What you should do:
Tally the lines in the entries where the string "decide" appears, and write only the total.

Input records:
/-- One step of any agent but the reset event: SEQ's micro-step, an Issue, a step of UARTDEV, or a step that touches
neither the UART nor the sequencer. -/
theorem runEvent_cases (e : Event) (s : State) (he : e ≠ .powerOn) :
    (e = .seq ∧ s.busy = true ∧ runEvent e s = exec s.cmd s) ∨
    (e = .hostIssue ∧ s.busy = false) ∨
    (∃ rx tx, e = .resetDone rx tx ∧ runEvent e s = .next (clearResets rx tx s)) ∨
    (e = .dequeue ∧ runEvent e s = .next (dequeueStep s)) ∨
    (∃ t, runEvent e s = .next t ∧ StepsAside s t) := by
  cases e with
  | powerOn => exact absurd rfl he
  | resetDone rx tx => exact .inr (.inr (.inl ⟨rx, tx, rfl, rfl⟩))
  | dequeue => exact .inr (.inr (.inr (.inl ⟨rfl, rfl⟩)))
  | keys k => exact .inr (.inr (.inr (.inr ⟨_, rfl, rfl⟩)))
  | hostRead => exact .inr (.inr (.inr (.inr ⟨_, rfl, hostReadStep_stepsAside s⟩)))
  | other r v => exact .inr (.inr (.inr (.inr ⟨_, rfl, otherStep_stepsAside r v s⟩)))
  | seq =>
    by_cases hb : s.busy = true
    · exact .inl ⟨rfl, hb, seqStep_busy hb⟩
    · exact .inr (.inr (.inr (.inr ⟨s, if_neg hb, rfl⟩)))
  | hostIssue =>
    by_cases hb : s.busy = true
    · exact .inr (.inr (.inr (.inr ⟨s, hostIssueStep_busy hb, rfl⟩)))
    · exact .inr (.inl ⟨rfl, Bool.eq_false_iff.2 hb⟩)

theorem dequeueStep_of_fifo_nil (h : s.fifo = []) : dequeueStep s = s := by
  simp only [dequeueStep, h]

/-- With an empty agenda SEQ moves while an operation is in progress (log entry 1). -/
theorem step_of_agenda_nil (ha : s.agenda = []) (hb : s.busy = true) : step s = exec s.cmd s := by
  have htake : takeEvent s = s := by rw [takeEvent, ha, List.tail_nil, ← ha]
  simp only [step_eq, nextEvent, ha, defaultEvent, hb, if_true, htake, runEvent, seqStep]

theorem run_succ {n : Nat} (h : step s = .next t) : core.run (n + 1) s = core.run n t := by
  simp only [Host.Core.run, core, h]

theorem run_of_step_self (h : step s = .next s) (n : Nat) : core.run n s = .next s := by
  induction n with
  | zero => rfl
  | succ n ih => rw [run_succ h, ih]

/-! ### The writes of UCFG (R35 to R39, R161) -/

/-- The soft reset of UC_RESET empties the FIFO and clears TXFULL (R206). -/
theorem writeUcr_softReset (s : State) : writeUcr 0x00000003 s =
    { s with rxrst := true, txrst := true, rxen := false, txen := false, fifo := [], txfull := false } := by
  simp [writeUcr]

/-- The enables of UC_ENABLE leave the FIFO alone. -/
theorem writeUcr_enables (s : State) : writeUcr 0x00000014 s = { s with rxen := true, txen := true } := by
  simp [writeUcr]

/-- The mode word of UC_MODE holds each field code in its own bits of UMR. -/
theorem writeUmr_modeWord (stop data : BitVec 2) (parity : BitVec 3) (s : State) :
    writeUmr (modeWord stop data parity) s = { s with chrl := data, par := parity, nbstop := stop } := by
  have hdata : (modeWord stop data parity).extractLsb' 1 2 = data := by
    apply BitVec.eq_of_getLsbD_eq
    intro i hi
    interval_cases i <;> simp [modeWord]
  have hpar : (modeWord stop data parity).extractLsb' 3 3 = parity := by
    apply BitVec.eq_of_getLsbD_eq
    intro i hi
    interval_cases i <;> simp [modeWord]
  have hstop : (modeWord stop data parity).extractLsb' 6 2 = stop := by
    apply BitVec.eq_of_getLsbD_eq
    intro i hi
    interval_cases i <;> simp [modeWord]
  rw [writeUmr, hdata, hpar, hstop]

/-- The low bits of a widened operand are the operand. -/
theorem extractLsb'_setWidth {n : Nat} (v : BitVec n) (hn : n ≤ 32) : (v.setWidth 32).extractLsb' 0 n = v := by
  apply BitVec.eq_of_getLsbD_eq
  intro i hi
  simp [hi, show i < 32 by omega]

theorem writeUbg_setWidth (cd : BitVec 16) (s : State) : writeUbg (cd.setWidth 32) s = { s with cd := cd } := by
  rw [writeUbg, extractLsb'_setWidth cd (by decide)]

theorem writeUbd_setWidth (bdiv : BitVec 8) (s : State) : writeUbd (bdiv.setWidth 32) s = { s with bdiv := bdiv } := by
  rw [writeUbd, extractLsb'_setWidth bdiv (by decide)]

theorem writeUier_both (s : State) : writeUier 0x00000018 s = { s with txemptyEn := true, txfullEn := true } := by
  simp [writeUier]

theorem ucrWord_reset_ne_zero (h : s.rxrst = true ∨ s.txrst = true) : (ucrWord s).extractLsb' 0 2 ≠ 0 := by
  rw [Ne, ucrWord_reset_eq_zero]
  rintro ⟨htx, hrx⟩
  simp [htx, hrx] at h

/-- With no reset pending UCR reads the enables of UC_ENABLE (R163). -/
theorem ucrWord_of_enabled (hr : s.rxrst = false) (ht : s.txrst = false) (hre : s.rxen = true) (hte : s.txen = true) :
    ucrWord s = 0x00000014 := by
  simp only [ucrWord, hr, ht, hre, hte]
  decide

==

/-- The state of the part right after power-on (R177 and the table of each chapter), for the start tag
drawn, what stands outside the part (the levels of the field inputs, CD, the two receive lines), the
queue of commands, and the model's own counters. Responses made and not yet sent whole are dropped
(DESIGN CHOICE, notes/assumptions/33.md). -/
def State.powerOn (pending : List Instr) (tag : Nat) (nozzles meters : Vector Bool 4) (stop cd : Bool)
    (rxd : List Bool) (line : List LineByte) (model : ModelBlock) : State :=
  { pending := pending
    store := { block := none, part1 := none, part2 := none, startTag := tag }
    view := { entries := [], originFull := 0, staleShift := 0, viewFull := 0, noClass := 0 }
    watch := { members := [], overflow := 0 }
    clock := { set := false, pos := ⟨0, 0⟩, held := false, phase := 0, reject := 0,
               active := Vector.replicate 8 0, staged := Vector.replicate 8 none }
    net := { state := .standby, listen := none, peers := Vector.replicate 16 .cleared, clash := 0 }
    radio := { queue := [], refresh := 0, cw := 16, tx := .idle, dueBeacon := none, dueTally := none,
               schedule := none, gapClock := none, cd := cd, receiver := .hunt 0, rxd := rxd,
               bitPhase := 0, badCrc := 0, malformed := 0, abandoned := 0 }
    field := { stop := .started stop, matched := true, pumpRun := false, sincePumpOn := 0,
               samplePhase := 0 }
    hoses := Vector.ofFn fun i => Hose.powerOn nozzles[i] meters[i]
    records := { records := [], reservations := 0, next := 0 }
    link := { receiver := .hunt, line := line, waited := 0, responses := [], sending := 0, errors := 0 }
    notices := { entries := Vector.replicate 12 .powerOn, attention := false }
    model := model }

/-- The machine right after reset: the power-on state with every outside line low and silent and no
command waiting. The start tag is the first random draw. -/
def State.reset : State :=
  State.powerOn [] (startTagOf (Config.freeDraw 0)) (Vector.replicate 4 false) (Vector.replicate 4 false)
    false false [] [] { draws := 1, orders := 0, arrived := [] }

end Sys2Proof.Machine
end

Task response:
3